● **Data to examine**:

───

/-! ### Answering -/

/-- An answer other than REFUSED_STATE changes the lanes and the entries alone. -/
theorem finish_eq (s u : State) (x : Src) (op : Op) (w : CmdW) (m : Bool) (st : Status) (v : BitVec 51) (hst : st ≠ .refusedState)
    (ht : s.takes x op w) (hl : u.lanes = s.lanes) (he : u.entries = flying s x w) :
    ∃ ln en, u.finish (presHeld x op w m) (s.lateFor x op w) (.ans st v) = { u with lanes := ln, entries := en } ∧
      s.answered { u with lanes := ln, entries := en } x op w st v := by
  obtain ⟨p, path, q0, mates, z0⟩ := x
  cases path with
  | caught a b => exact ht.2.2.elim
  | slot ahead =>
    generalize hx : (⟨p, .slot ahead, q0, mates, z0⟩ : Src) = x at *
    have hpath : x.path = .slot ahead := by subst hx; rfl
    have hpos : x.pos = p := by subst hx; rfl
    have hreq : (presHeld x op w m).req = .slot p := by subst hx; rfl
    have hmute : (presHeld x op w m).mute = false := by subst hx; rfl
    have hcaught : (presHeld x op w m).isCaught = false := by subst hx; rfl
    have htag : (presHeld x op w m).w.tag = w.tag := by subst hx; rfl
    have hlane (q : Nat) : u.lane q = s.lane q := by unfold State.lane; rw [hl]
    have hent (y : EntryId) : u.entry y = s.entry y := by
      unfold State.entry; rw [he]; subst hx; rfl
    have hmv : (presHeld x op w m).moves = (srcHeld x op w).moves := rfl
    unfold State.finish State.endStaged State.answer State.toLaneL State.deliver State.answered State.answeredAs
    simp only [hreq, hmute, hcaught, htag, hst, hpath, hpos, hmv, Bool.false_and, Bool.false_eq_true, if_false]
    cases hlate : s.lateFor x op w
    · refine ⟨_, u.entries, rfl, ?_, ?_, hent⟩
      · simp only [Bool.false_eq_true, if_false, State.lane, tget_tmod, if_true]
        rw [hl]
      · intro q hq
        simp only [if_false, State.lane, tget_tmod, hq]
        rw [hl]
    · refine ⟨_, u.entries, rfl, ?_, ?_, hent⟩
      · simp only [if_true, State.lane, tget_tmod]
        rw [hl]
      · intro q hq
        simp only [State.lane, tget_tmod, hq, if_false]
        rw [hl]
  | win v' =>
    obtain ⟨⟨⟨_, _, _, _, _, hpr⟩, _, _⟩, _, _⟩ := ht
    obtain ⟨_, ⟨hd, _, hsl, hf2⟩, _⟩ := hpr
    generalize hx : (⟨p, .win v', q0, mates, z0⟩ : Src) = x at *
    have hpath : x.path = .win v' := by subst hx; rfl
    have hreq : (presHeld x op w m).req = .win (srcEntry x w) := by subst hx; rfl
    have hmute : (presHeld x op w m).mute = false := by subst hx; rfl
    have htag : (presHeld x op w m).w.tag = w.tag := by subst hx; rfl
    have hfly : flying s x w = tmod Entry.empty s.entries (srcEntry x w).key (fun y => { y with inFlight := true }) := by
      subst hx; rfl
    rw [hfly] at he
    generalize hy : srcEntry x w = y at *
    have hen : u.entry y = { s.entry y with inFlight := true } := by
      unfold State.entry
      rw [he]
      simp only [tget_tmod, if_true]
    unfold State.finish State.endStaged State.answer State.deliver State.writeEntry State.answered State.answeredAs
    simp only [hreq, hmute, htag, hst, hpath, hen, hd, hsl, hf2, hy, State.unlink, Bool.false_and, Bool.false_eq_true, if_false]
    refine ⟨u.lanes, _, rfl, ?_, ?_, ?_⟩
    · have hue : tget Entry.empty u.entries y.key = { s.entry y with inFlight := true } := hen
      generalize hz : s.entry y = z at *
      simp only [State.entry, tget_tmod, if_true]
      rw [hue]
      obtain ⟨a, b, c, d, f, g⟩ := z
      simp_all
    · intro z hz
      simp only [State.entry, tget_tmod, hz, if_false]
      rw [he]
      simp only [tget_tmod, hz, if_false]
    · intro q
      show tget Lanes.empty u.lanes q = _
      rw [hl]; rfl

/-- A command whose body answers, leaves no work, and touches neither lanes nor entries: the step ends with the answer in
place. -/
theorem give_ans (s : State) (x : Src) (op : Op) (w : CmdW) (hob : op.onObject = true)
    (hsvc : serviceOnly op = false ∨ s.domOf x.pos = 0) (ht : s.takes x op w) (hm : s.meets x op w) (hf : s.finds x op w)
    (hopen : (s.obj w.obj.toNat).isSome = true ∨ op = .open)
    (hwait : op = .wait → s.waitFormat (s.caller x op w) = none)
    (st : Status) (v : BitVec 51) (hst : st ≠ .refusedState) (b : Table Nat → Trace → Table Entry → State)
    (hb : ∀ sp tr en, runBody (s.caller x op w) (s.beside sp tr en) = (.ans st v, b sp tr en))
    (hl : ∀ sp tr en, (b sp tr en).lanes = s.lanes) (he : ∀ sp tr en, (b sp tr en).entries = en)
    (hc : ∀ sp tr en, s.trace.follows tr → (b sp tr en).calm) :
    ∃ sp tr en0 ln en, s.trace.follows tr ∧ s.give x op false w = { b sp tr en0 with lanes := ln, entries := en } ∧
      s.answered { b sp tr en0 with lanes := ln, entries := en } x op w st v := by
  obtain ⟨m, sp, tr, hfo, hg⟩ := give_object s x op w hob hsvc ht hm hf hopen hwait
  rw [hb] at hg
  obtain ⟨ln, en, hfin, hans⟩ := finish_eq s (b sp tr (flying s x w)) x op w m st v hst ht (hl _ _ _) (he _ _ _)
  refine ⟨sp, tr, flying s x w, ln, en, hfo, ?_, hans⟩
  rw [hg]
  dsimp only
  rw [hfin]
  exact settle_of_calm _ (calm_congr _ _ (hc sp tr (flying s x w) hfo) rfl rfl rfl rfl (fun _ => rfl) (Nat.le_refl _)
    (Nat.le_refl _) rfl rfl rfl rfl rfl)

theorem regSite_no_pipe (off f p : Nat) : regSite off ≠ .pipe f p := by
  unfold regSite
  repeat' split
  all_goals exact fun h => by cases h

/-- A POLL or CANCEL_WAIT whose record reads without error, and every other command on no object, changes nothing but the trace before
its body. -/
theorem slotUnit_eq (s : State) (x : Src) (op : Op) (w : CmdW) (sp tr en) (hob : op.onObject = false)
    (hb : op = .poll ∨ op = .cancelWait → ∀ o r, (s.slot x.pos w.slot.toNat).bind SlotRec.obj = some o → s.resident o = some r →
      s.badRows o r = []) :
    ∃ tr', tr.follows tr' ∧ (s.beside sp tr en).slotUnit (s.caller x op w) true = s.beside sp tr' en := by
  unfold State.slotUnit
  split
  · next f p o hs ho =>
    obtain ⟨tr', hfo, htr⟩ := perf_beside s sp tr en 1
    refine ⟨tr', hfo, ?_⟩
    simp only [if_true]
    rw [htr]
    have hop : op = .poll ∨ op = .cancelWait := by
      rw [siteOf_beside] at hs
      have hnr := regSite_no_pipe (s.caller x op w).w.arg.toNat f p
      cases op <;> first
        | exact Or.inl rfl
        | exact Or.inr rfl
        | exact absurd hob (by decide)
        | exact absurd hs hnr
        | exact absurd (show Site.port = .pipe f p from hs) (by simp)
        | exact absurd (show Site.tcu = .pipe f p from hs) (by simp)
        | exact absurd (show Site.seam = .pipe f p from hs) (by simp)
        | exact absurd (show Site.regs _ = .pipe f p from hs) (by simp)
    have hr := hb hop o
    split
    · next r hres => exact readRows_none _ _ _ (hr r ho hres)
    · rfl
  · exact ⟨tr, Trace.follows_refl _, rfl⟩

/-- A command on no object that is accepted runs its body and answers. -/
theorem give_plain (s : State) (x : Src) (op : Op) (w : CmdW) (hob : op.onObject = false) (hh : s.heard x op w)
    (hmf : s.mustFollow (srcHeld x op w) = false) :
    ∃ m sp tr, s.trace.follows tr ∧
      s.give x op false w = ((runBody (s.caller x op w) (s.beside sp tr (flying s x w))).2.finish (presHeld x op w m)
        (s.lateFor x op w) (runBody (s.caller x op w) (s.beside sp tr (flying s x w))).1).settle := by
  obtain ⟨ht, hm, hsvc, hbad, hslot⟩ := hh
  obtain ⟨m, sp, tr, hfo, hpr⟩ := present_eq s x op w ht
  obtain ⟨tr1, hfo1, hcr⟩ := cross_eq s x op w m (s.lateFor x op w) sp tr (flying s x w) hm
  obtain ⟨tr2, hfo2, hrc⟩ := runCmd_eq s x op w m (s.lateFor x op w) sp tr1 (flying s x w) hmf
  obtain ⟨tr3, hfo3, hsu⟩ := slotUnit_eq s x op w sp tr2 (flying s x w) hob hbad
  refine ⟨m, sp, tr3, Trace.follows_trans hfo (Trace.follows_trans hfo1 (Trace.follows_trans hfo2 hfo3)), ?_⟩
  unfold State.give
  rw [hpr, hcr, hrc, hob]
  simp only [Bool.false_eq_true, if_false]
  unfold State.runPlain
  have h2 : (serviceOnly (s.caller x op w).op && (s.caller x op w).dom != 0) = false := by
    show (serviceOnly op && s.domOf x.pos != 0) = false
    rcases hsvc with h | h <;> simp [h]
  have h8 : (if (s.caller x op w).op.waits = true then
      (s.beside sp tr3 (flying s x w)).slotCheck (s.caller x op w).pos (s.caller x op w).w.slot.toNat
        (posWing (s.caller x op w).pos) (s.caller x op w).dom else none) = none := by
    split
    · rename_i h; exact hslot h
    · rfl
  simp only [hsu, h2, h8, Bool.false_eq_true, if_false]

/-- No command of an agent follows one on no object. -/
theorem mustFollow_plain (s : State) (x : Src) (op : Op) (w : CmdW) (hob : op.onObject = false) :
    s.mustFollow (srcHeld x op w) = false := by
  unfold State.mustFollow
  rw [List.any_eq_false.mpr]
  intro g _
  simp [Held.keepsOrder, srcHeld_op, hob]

───

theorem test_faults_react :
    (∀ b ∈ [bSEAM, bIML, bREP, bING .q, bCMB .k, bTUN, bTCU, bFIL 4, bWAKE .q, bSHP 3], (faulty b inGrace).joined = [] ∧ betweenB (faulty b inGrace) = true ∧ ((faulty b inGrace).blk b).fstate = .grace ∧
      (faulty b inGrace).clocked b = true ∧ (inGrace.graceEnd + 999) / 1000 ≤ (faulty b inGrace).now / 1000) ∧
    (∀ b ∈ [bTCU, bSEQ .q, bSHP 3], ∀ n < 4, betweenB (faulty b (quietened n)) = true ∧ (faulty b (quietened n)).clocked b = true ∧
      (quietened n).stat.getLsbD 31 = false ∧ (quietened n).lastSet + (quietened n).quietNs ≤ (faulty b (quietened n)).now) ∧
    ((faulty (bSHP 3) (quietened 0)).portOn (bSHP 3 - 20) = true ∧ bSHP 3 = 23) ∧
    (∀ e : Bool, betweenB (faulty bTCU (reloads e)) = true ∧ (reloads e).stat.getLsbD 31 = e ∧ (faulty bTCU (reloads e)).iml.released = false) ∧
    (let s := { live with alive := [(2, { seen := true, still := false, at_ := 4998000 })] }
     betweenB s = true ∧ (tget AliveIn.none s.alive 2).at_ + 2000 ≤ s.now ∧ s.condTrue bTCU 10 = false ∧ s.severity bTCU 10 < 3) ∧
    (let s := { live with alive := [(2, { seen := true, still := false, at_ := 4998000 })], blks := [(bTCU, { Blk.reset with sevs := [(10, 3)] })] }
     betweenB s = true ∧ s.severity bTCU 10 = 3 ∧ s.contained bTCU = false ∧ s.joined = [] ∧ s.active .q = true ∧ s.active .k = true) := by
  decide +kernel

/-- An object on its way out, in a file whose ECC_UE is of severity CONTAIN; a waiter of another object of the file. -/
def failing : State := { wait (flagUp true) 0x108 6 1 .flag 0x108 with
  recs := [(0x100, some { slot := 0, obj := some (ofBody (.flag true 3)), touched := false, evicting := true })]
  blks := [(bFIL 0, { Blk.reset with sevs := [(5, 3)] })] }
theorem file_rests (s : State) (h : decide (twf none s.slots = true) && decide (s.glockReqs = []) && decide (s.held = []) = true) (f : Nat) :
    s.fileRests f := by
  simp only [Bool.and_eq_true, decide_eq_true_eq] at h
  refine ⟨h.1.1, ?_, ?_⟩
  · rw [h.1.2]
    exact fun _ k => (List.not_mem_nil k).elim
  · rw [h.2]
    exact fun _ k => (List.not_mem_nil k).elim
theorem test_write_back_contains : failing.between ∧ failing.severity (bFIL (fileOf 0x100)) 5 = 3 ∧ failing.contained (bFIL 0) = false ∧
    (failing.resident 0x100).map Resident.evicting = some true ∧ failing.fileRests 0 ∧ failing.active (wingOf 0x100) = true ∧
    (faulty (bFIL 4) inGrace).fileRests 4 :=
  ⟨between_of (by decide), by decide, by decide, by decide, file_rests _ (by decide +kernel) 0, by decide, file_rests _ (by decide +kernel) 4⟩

───

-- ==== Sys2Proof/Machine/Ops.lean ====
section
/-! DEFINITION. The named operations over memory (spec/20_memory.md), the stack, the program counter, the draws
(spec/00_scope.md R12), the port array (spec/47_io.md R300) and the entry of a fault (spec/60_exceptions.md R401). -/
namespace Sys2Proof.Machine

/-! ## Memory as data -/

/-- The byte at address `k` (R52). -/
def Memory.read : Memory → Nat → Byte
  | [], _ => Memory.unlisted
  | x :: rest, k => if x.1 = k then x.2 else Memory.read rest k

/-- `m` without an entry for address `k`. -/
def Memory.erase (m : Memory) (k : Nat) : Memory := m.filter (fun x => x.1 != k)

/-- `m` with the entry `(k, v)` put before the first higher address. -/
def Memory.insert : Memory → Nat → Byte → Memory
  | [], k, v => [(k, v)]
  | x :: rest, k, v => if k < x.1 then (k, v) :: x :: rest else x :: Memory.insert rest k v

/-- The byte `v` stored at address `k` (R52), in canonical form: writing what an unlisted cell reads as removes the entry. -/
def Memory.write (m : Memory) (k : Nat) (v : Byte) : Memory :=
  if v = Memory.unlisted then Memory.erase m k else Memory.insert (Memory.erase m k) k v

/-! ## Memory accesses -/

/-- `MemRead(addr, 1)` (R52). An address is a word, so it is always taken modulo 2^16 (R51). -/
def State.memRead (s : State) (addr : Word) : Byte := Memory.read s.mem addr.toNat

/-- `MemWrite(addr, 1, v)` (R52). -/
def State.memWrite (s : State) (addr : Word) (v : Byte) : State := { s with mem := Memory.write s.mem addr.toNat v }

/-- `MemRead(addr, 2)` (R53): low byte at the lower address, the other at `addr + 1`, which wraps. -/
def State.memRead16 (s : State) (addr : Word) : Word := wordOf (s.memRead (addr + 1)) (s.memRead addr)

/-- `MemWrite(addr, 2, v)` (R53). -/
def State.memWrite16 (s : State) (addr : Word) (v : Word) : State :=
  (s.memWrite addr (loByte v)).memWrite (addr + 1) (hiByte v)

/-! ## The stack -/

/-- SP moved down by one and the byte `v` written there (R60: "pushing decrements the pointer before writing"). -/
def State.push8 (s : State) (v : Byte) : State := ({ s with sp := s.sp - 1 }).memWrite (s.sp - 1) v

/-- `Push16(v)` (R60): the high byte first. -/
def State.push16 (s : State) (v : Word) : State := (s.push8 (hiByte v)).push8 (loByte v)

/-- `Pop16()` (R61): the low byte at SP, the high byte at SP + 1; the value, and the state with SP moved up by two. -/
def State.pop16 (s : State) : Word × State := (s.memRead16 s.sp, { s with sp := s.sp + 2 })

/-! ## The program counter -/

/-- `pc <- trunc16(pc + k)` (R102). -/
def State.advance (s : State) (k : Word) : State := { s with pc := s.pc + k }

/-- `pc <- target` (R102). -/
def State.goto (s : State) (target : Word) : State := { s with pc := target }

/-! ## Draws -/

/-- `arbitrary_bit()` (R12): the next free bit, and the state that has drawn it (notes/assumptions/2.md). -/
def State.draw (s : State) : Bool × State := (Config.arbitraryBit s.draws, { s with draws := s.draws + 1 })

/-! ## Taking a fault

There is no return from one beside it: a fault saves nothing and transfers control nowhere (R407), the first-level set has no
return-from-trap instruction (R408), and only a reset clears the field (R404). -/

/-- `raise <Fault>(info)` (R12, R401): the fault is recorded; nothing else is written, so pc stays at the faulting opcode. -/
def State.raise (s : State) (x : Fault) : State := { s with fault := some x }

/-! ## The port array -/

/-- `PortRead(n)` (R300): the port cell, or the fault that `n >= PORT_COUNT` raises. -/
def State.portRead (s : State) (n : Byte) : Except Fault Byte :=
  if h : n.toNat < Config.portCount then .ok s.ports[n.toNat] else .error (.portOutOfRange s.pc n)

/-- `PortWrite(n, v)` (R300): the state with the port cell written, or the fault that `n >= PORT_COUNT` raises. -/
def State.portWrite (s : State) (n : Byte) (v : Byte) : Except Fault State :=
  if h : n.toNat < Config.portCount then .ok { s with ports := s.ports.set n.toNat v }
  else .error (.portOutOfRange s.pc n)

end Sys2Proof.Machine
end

───

● **Exercise prompt**: Each line of the entries above that contains "blks" must be copied into the answer.

● **Exercise solution**:
    (let s := { live with alive := [(2, { seen := true, still := false, at_ := 4998000 })], blks := [(bTCU, { Blk.reset with sevs := [(10, 3)] })] }
  blks := [(bFIL 0, { Blk.reset with sevs := [(5, 3)] })] }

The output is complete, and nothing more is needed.